» Problem requirements
What lines in the listing below hold the string "stepLoadTx"? Please copy them out.

» Source data
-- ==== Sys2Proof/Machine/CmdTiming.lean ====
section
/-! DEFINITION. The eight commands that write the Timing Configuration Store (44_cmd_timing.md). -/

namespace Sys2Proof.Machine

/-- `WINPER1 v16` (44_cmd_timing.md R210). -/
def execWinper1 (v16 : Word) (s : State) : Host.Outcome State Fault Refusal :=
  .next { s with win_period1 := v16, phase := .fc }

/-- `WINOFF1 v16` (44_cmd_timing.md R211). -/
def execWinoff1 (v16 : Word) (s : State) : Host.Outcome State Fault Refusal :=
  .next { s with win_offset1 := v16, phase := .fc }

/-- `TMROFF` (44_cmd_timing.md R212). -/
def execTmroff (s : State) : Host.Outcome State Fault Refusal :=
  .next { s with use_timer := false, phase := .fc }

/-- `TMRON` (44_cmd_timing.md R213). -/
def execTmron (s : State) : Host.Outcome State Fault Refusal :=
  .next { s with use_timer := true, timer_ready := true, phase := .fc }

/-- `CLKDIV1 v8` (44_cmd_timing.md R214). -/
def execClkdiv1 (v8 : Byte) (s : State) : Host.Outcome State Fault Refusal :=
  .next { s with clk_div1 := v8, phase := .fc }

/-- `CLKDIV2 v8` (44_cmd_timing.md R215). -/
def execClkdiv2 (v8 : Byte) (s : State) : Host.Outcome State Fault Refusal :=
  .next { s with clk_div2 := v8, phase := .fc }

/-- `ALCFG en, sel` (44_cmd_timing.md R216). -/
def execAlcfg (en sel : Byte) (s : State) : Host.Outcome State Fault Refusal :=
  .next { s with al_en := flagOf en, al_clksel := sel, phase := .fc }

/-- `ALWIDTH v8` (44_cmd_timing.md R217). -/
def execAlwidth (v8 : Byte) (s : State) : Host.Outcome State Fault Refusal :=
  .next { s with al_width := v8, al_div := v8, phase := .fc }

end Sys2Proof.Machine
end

---

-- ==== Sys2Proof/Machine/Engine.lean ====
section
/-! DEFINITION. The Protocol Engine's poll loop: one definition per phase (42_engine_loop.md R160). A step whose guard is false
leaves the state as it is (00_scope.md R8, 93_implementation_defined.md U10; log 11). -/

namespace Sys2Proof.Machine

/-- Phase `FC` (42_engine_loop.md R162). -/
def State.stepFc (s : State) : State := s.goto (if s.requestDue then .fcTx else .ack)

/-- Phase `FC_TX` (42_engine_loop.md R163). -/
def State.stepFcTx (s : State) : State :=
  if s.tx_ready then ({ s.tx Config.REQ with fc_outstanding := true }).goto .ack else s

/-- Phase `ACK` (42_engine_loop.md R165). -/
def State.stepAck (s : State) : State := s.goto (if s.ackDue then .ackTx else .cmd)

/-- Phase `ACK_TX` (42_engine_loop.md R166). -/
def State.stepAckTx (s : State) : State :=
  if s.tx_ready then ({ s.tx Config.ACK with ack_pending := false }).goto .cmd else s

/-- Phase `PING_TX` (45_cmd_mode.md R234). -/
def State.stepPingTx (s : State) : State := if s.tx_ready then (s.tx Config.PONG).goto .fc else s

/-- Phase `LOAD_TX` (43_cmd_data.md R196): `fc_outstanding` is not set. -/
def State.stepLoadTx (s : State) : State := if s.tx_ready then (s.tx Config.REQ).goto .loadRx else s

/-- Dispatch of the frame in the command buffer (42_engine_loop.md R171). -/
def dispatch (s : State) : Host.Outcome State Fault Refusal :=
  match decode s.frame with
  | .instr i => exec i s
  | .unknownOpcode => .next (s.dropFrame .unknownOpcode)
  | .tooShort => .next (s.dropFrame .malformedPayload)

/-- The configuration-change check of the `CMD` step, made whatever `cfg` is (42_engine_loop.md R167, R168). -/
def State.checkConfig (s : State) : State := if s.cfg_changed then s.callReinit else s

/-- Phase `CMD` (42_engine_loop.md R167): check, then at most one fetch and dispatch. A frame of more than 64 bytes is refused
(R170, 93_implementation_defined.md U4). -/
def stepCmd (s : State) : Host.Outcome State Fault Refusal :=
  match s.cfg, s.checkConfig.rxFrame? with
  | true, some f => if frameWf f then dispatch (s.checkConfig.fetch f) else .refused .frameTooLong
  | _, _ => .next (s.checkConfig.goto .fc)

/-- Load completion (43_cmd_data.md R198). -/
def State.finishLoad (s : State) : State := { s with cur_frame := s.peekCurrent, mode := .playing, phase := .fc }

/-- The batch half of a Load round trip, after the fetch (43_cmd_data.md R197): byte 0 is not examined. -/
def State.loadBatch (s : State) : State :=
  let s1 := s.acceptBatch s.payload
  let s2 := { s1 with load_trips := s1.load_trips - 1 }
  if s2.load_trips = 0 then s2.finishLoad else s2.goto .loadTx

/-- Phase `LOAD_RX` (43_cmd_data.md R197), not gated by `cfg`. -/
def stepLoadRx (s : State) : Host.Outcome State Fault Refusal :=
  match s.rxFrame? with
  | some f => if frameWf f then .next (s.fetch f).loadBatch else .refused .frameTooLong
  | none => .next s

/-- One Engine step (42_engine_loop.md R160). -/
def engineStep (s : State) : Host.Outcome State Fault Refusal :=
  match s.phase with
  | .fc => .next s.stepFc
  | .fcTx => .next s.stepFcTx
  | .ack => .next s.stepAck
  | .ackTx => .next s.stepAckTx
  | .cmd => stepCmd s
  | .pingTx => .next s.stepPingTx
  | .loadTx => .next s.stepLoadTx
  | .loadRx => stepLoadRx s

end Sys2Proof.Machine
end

--

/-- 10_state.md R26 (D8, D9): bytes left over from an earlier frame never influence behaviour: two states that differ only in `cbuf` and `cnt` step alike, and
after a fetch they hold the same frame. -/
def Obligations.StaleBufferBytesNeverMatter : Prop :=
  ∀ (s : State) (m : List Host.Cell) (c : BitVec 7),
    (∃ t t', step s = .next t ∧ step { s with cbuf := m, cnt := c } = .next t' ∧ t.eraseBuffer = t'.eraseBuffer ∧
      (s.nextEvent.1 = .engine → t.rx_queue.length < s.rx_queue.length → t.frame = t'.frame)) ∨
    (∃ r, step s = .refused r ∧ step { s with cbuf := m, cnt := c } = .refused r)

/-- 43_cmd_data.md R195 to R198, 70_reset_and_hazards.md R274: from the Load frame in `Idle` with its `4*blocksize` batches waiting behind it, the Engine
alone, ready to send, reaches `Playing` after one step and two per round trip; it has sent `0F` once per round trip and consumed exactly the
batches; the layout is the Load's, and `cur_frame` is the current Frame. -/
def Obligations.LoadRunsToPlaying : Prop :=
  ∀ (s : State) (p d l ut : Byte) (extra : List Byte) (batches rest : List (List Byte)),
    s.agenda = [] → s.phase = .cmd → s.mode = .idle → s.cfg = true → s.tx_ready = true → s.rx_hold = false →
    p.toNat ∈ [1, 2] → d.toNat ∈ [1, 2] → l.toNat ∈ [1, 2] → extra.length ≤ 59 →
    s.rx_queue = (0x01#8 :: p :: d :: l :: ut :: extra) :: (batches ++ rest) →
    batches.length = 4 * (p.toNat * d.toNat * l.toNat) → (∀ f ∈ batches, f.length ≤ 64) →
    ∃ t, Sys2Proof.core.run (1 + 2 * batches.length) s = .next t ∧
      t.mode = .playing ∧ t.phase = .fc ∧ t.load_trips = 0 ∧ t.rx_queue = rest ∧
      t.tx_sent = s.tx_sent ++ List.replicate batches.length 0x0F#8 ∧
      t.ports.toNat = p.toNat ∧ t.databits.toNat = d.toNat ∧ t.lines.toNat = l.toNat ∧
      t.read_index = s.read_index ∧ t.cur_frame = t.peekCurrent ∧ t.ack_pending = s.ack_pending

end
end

» Answer space
def State.stepLoadTx (s : State) : State := if s.tx_ready then (s.tx Config.REQ).goto .loadRx else s
  | .loadTx => .next s.stepLoadTx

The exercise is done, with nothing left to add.